Telecom Italia (TI), the incumbent telecom operator in Italy, has reportedly collaborated with fellow Italian carrier 3 Italia to share access sites for radio mobile network. Under the three-year deal, the two companies will share both existing and future access sites covering no less than 2,000 sites in aggregate. Additionally, each operator will host the radio mobile station of its partner with an aim to enhance network coverage in the country.
Through its subsidiary Telecom Italia Mobile, Telecom Italia is the leading supplier of wireless services in Italy with 34.2 million subscribers. The company also has more than 36.1 million international wireless customers, with a major presence in Latin America (especially Brazil). However, subscriber growth has decelerated in the most recent quarter and the company is gradually losing market share to its rivals, including Vodafone (VOD).
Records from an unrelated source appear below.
theorem State.kvtCommitItem_touches (s : State) (p1 : ℕ) (p2 : ℕ) (p3 : Word) (p4 : List Byte) :
    Touches Part.main s (State.kvtCommitItem s p1 p2 p3 p4) := by
  unfold State.kvtCommitItem
  refine Touches.ite ?_ ?_
  · exact Touches.chain (State.eraseSlot_touches ..) (by decide) (Touches.rfl' _ s)
  · split
    · exact Touches.chain (State.declareClass_touches ..) (by decide) (Touches.rfl' _ s)
    · extract_lets -merge -underBinder +onlyGivenNames x0
      have hx0 : Touches Part.main s x0 := by
        unfold x0
        refine Touches.chain (State.kvtCount_touches ..) (by decide) ?_
        exact Touches.chain (State.installKey_touches ..) (by decide) (Touches.rfl' _ s)
      clear_value x0
      extract_lets -merge -underBinder +onlyGivenNames x1
      have hx1 : Touches Part.main s x1 := by
        unfold x1
        split
        · refine Touches.ite ?_ ?_
          · exact Touches.chain (State.startRxSa_touches ..) (by decide) hx0
          · exact hx0
        · exact hx0
      clear_value x1
      exact Touches.chain (State.sealSlot_touches ..) (by decide) hx1

theorem execKvtCommit_touches (p0 : List Byte) (s : State) :
    OutTouches Part.main s (execKvtCommit p0 s) := by
  unfold execKvtCommit
  show Touches _ _ _
  refine State.decision_touches (by decide) ?_ (fun z0 hz0 => ?_)
  · exact (Touches.rfl' _ s)
  · split
    · exact hz0
    · refine Touches.ite ?_ ?_
      · exact Touches.chain (State.kvtCommitItem_touches ..) (by decide) hz0
      · exact hz0

theorem execRegWrite_touches (p0 : List Byte) (s : State) :
    OutTouches Part.main s (execRegWrite p0 s) := by
  unfold execRegWrite
  show Touches _ _ _
  refine State.decision_touches (by decide) ?_ (fun z0 hz0 => ?_)
  · exact (Touches.rfl' _ s)
  · extract_lets -merge -underBinder +onlyGivenNames x1
    clear_value x1
    refine Touches.ite ?_ ?_
    · exact Touches.chain (State.regEffect_touches ..) (by decide) hz0
    · exact hz0

theorem execSchCommit_touches (p0 : List Byte) (s : State) :
    OutTouches Part.main s (execSchCommit p0 s) := by
  unfold execSchCommit
  show Touches _ _ _
  refine State.decision_touches (by decide) ?_ (fun z0 hz0 => ?_)
  · exact (Touches.rfl' _ s)
  · extract_lets -merge -underBinder +onlyGivenNames x1
    clear_value x1
    extract_lets -merge -underBinder +onlyGivenNames x2
    clear_value x2
    refine Touches.ite ?_ ?_
    · exact Touches.chain (State.tblWrite_touches ..) (by decide) hz0
    · exact hz0

theorem execTimemap_touches (p0 : List Byte) (s : State) :
    OutTouches Part.main s (execTimemap p0 s) := by
  unfold execTimemap
  show Touches _ _ _
  refine State.decision_touches (by decide) ?_ (fun z0 hz0 => ?_)
  · exact (Touches.rfl' _ s)
  · extract_lets -merge -underBinder +onlyGivenNames x1
    clear_value x1
    extract_lets -merge -underBinder +onlyGivenNames x2
    clear_value x2
    exact Touches.chain (State.setChan_touches ..) (by decide) hz0

theorem State.apsItem_touches (s : State) (p1 : ℕ) (p2 : ℕ) (p3 : ℕ) (p4 : ℕ) (p5 : List Byte) :
    Touches [.regs, .cnt, .pow, .led, .hif, .line, .rows, .yok, .out] s (State.apsItem s p1 p2 p3 p4 p5) := by
  unfold State.apsItem
  extract_lets -merge -underBinder +onlyGivenNames x0
  clear_value x0
  refine Touches.chain (State.apsDue_touches ..) (by decide) ?_
  exact Touches.chain (State.setPair_touches ..) (by decide) (Touches.rfl' _ s)

theorem State.rixItem_touches (s : State) (p1 : ℕ) (p2 : ℕ) (p3 : ℕ) (p4 : ℕ) (p5 : List Byte) :
    Touches [.regs, .cnt, .pow, .led, .hif, .line, .rows, .yok, .out] s (State.rixItem s p1 p2 p3 p4 p5) := by
  unfold State.rixItem
  split
  · refine Touches.ite ?_ ?_
    · exact Touches.chain (State.apsItem_touches ..) (by decide) (Touches.rfl' _ s)
    · exact (Touches.rfl' _ s)
  · refine Touches.ite ?_ ?_
    · exact (Touches.rfl' _ s)
    · exact Touches.chain (State.setPages_touches ..) (by decide) (Touches.rfl' _ s)
  · refine Touches.ite ?_ ?_
    · exact (Touches.rfl' _ s)
    · exact Touches.chain (State.setPages_touches ..) (by decide) (Touches.rfl' _ s)
  · exact (Touches.rfl' _ s)

theorem execRixItem_touches (p0 : List Byte) (s : State) :
    OutTouches Part.main s (execRixItem p0 s) := by
  unfold execRixItem
  show Touches _ _ _
  refine State.decision_touches (by decide) ?_ (fun z0 hz0 => ?_)
  · exact (Touches.rfl' _ s)
  · exact Touches.chain (State.rixItem_touches ..) (by decide) hz0

theorem execStreamInject_touches (p0 : List Byte) (s : State) :
    OutTouches Part.main s (execStreamInject p0 s) := by
  unfold execStreamInject
  extract_lets -merge -underBinder +onlyGivenNames x0
  clear_value x0
  show Touches _ _ _
  refine State.decision_touches (by decide) ?_ (fun z1 hz1 => ?_)
  · exact (Touches.rfl' _ s)
  · split
    rename_i v2 v3 v4 e5
    have hv4 : Touches Part.main s v4 := by
      refine Touches.ofSnd e5 ?_
      exact Touches.chain (State.draw_touches ..) (by decide) hz1
    extract_lets -merge -underBinder +onlyGivenNames x6 x7
    clear_value x6 x7
    refine Touches.ite ?_ ?_
    · exact Touches.chain (State.admitFrame_touches ..) (by decide) hv4
    · exact hv4

theorem execStreamDiverge_touches (p0 : List Byte) (s : State) :
    OutTouches Part.main s (execStreamDiverge p0 s) := by
  unfold execStreamDiverge
  show Touches _ _ _
  refine State.decision_touches (by decide) ?_ (fun z0 hz0 => ?_)
  · exact (Touches.rfl' _ s)
  · extract_lets -merge -underBinder +onlyGivenNames x1
    extract_lets -merge -underBinder +onlyGivenNames x2
    have hx2 : Touches Part.main s x2 := by
      unfold x2
      exact Touches.chain (State.recordDivergence_touches ..) (by decide) hz0
    extract_lets -merge -underBinder +onlyGivenNames x3
    clear_value x3
    extract_lets -merge -underBinder +onlyGivenNames x4
    have hx4 : Touches Part.main s x4 := by
      unfold x4
      refine Touches.set_yok (x := x2) ?_ (by decide)
      exact hx2
    refine Touches.ite ?_ ?_
    · refine Touches.chain (State.divertResync_touches ..) (by decide) ?_
      exact Touches.chain (State.note_touches ..) (by decide) hx4
    · exact hx4

theorem execStreamYield_touches (p0 : List Byte) (s : State) :
    OutTouches Part.main s (execStreamYield p0 s) := by
  unfold execStreamYield
  show Touches _ _ _
  refine State.decision_touches (by decide) ?_ (fun z0 hz0 => ?_)
  · exact (Touches.rfl' _ s)
  · refine Touches.set_yok (x := z0) ?_ (by decide)
    exact hz0

theorem execHandoverItem_touches (p0 : List Byte) (s : State) :
    OutTouches Part.main s (execHandoverItem p0 s) := by
  unfold execHandoverItem
  show Touches _ _ _
  refine State.decision_touches (by decide) ?_ (fun z0 hz0 => ?_)
  · exact (Touches.rfl' _ s)
  · refine Touches.set_yok (x := z0) ?_ (by decide)
    exact hz0

theorem State.markItem_touches (s : State) (p1 : ℕ) (p2 : ℕ) (p3 : ℕ) :
    Touches Part.main s (State.markItem s p1 p2 p3) := by
  unfold State.markItem
  extract_lets -merge -underBinder +onlyGivenNames x0
  clear_value x0
  extract_lets -merge -underBinder +onlyGivenNames x1
  have hx1 : Touches Part.main s x1 := by
    unfold x1
    refine Touches.set_yok (x := s) ?_ (by decide)
    exact (Touches.rfl' _ s)
  clear_value x1
  refine Touches.ite ?_ ?_
  · exact Touches.chain (State.storeSheafMark_touches ..) (by decide) hx1
  · split
    · exact hx1
    · extract_lets -merge -underBinder +onlyGivenNames x2
      clear_value x2
      extract_lets -merge -underBinder +onlyGivenNames x3
      clear_value x3
      exact Touches.chain (State.storePn_touches ..) (by decide) hx1

theorem execStreamMark_touches (p0 : List Byte) (s : State) :
    OutTouches Part.main s (execStreamMark p0 s) := by
  unfold execStreamMark
  show Touches _ _ _
  refine State.decision_touches (by decide) ?_ (fun z0 hz0 => ?_)
  · exact (Touches.rfl' _ s)
  · extract_lets -merge -underBinder +onlyGivenNames x1
    clear_value x1
    refine Touches.ite ?_ ?_
    · exact Touches.chain (State.markItem_touches ..) (by decide) hz0
    · exact hz0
Wireless operators across the globe are increasingly converging on network sharing that offers meaningful operating and cost-saving synergies. Telecom Italia is currently focusing on aggressive cost cutting to offset pressure on its topline, primarily due to lower revenue from its European broadband and domestic mobile business segments. The company is rationalizing and streamlining its organizational infrastructure and networks, a move that is expected to yield approximately €1.2 billion ($1.9 billion) in cost savings though 2010.
The network sharing deal with 3 Italia will benefit Telecom Italia on several fronts. In addition to improving network efficiency in both urban and rural regions, the agreement will truncate network costs by 30% (especially site leasing expenses) for each operator and reduce time for future network infrastructure developments.
We maintain our Hold recommendation for Telecom Italia as we envision that operating results through 2009 will be restricted by its exposure to a highly saturated domestic market, recessionary conditions, regulatory pressure on wireless business and increased competition across overseas markets.